Автобус, играя хребтиной, дует по Светлановскому проспекту. Он похож на зверя — то припадет на передние лапы, то рванется вперед, вытянувшись в длинном и плавном прыжке. А она, Анька, всадница. Коленки привычно отзываются на движения скакуна: вверх — вниз, вверх — вниз… Сначала это терпимо, но в районе Черной речки, где застрелили Пушкина, подступает усталость. Ноги начинают тихонько гудеть и жаловаться.
«Цыц! — мысленно командует им Анька. — А то будет, как с Пушкиным. Загнанных лошадей пристреливают, помните?»
Ноги вспоминают про американское кино с Джейн Фонда в главной роли, а также про отечественного Пушкина и, испытав культурный шок, временно замолкают.
«Ничего-ничего… — успокаивает их Анька. — Назад будет намного легче».
Назад и в самом деле легче легкого, потому что садишься на кольце. Автобус пуст и просторен, как тот лимузин… или «кадиллак»? Чувствуешь себя настоящей Джейн Фонда — не той несчастной, замученной капитализмом девушкой, которую застреливают как какого-нибудь Пушкина, а той, которая, качая бедрами, дефилирует по красному ковру. Если уж на то пошло, автобус намного больше, чем «кадиллак», такого простора даже Джейн Фонда не снилось. Входишь — и на какое-то время это все твое. Садись, куда хочешь, — хоть вперед, хоть назад, хоть посередке. Правда, время это относительно коротко, но разве в жизни бывает что-нибудь вечное? Все кончается, и лимузин тоже не исключение.
Вот, наконец, и Аптекарский… «Икарус» проскакивает мост через Карповку, сворачивает направо к чахлому скверу и, в последний раз припав на передние лапы, устало оседает всем своим натруженным телом. Конечная. Вздохнув гидравликой, раскрываются двери, толпа выплескивается наружу. Выходит и Анька. Обычно, соскочив с подножки, она отходит в сторонку перевести дух и расправить затекшие ноги, но сегодня не до того. Сегодня надо торопиться: на Большом проспекте отмечаются в очереди на стенку. Не ту стенку, к которой ставят замученную капиталистами Джейн Фонда, а мебельную, югославскую, по имени «Юлия». Если повезет, то она будет прекрасно сочетаться с их новой диван-кроватью «Наташа». Как пошутила подруга Машка, отмечающаяся в той же очереди:
— Будет твой Славик лежать на Наташе, смотреть на Юлию, а думать о тебе.

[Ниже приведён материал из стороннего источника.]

-- ==== Sys2Proof/Machine/OutputFormatter.lean ====
section
/-! DEFINITION. The output formatter (spec/45_output_formatter.md): GETCRC, GETBYTES.BE, GETBYTES.LE. None of them writes a
register or the table. -/

namespace Sys2Proof.Machine

/-- The register turned to output orientation (R175). -/
def State.turnedSum (s : State) : Word :=
  if turnedAtRead s.byTable s.reflect then reflectBits s.highBit s.sum else s.sum

/-- `raw_value()` (R175): the final XOR, then the mask. -/
def State.rawValue (s : State) : Word := (s.turnedSum ^^^ s.finalXor) &&& s.mask

/-- The reversal of the low `len` bytes of `v`, as the loop of R176 builds it: byte `k` goes to byte `len-1-k`. -/
def reverseBytes (w len : Nat) (v : Word) : Word :=
  (List.range len).foldl
    (fun r k => r ||| shiftLeft w ((v >>> (8 * k)) &&& 0xFF) (8 * (len - 1 - k))) 0

/-- `crc_value()` (R176). -/
def State.crcValue (s : State) : Word :=
  if s.reorder then reverseBytes s.width (byteLength s.bits) s.rawValue else s.rawValue

/-- `out_bytes()` (R180): the `ceil(bits/8)` bytes of `crc_value()`, most significant first. -/
def State.outBytes (s : State) : List Byte :=
  let len := byteLength s.bits
  (List.range len).map fun k => (s.crcValue >>> (8 * (len - 1 - k))).setWidth 8

/-- The effect of GETCRC in READY (R177). -/
def getcrcEffect (s : State) : State := s.respond s.crcValue

/-- The meaning of GETCRC (R177). -/
def execGetcrc (s : State) : Host.Outcome State Fault Refusal := whenReady getcrcEffect s

/-- The effect of GETBYTES.BE in READY (R182). -/
def getbytesBeEffect (s : State) : State := s.respondBytes s.outBytes

/-- The meaning of GETBYTES.BE (R182). -/
def execGetbytesBe (s : State) : Host.Outcome State Fault Refusal := whenReady getbytesBeEffect s

/-- The effect of GETBYTES.LE in READY (R183). -/
def getbytesLeEffect (s : State) : State := s.respondBytes s.outBytes.reverse

/-- The meaning of GETBYTES.LE (R183). -/
def execGetbytesLe (s : State) : Host.Outcome State Fault Refusal := whenReady getbytesLeEffect s

end Sys2Proof.Machine
end

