-- ==== Sys2Proof/Certificates/Slice0/Obligations.lean ====
section
/-! DEFINITION. The statements for the provers. Each docstring names the rule of spec/ it formalises. -/

open Sys2Proof Sys2Proof.Machine

/-! ### Encoding (spec/30_encoding.md) -/

/-- Decode and encode agree on every command, every operand at every value its field admits. -/
def Obligations.DecodeOfEncodeIsTheCommand : Prop :=
  ∀ i : Instr, i.wellFormed = true → decode (encode i) = .command i

/-- Every command has one word: the word a command was read from is the command's encoding. -/
def Obligations.EncodeOfDecodeIsTheWord : Prop :=
  ∀ (w : Command) (i : Instr), decode w = .command i → encode i = w

/-- R88, R92: a word is illegal exactly when it matches no row of the opcode map, and a word that is a command matches
exactly one row, that command's. -/
def Obligations.EveryWordHasExactlyOneVerdict : Prop :=
  ∀ w : Command,
    ((∃ why, decode w = .illegal why) ↔ opcodeMap.filter (fun r => r.covers w) = []) ∧
    ∀ i, decode w = .command i → (opcodeMap.filter fun r => r.covers w).map OpcodeRow.mnemonic = [i.mnemonic]

/-- The words of spec/95_test_vectors.md and of the worked examples decode to the commands they stand for, and R91's
example words are illegal. -/
def Obligations.SpecWordsDecodeAsTheSpecSays : Prop :=
  decode 0x1120 = .command (.create false true 32) ∧ decode 0x120C = .command (.create true false 12) ∧
  decode 0x13FF = .command (.create true true 255) ∧ decode 0x2031 = .command (.digest 0x31) ∧
  decode 0x3000 = .command .reset ∧ decode 0x4000 = .command .getcrc ∧ decode 0x5000 = .command .getbytesBe ∧
  decode 0x5100 = .command .getbytesLe ∧
  ∀ w ∈ ([0x0000, 0xFFFF, 0x6000, 0x3001, 0x4100, 0x2131, 0x5200, 0x1408, 0x5001, 0x1808] : List Command),
    ∃ why, decode w = .illegal why

/-- R84 to R87: the word of each command, as the formats give it. -/
def Obligations.EncodingsFollowTheFormats : Prop :=
  (∀ (reorder reflect : Bool) (bits : Byte), encode (.create reorder reflect bits) =
    0x1000 ||| ((BitVec.ofBool reorder).setWidth 16 <<< 9) ||| ((BitVec.ofBool reflect).setWidth 16 <<< 8)
      ||| bits.setWidth 16) ∧
  (∀ byte : Byte, encode (.digest byte) = 0x2000 ||| byte.setWidth 16) ∧
  encode .reset = 0x3000 ∧ encode .getcrc = 0x4000 ∧ encode .getbytesBe = 0x5000 ∧ encode .getbytesLe = 0x5100

/-- R90: an accepted word whose `op` is 0x0 or 0x6 to 0xF raises IllegalCommand, in UNCONFIGURED and READY alike, and
nothing but the status and the port changes. -/
def Obligations.UnknownOpcodeRaisesIllegalCommand : Prop :=
  ∀ (s : State) (r : Request) (rest : List HostEvent), s.state ≠ .fault → s.events = .command r :: rest →
    (r.cmd.toNat / 2 ^ 12 = 0 ∨ 6 ≤ r.cmd.toNat / 2 ^ 12) →
    step s = .next { s with
      events := rest, port := r, state := .fault, faultCode := .illegalCommand, faultInfo := r.cmd, rsp := none }

/-- R91: an accepted word with a legal `op` and a non-zero bit in a must-be-zero position raises IllegalCommand; it is
not executed with the bit ignored. -/
def Obligations.ReservedBitRaisesIllegalCommand : Prop :=
  ∀ (s : State) (r : Request) (rest : List HostEvent), s.state ≠ .fault → s.events = .command r :: rest →
    (let op := r.cmd.toNat / 2 ^ 12
     1 ≤ op ∧ op ≤ 5 ∧
      (r.cmd.getLsbD 11 = true ∨ r.cmd.getLsbD 10 = true ∨ (op ≠ 1 ∧ r.cmd.getLsbD 9 = true) ∨
        ((op = 2 ∨ op = 3 ∨ op = 4) ∧ r.cmd.getLsbD 8 = true) ∨
        ((op = 3 ∨ op = 4 ∨ op = 5) ∧ r.cmd.toNat % 2 ^ 8 ≠ 0))) →
    step s = .next { s with
      events := rest, port := r, state := .fault, faultCode := .illegalCommand, faultInfo := r.cmd, rsp := none }

/-- R94: the pseudo-commands expand to the commands the rule lists. -/
def Obligations.PseudoCommandsExpand : Prop :=
  (∀ bs : List Byte, (digestBytes bs).map decode = bs.map fun b => .command (.digest b)) ∧
  digestBytes [] = [] ∧
  (∀ text : String, (digestString text).map decode =
    text.toList.map fun c => .command (.digest (BitVec.ofNat 8 c.toNat))) ∧
  digestString "123456789" = [0x2031, 0x2032, 0x2033, 0x2034, 0x2035, 0x2036, 0x2037, 0x2038, 0x2039] ∧
  decode (getbytes false) = .command .getbytesBe ∧ decode (getbytes true) = .command .getbytesLe

/-! ### The step, the command port, faults and power-on reset -/

/-- A step runs the decoded command: taking the event off the host's list and sampling the port is all a step adds. -/
def Obligations.StepRunsTheDecodedCommand : Prop :=
  ∀ (s : State) (r : Request) (rest : List HostEvent) (i : Instr), s.state ≠ .fault → s.events = .command r :: rest →
    decode r.cmd = .command i → step s = exec i { s with events := rest, port := r }

/-- Every step completes and takes one event off the host's list, so no step stops the machine (R197, R216); with no
event pending nothing happens (R82, R217). That a command which is not accepted in FAULT leaves the host's list too is
the model's choice (log entry 6), and so is the list itself (log entry 4). -/
def Obligations.EveryStepCompletes : Prop :=
  ∀ s : State, ∃ t, step s = .next t ∧ t.events = s.events.tail ∧ (s.events = [] → t = s)

/-- R41, R210: what reset leaves, in the values the spec gives. -/
def Obligations.ResetIsUnconfiguredWithoutFault : Prop :=
  State.reset.stState = 0 ∧ State.reset.stFault = 0 ∧ State.reset.stInfo = 0 ∧ State.reset.cmdReady = true ∧
  State.reset.rsp = none

/-- R210: power-on reset in any state. What it makes unspecified is named by no clause. -/
def Obligations.PowerOnResetInAnyState : Prop :=
  ∀ (s : State) (rest : List HostEvent), s.events = .por :: rest →
    ∃ t, step s = .next t ∧ t.state = .unconfigured ∧ t.faultCode = .noFault ∧ t.faultInfo = 0 ∧ t.cmdReady = true ∧
      t.rsp = none ∧ t.events = rest ∧ t.port = s.port ∧ t.responses = s.responses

Анька тогда только фыркнула в ответ. В этой триаде ее не устраивала только последняя составляющая. Пусть себе лежит на ком хочет, смотрит на кого угодно, но зачем думать-то о ней, об Аньке? Будь Машка не Машкой, а кем-нибудь понадежней, можно было бы сказать это и вслух. Но Машка из тех подруг, которые зовутся опасными: скажешь что-то по неосторожности, а она и передаст. И вроде бы не по злобе передаст, будто бы случайно, только вот ударит это тебя в самую сердцевиночку, под дых, да так, что белый свет с копеечку покажется.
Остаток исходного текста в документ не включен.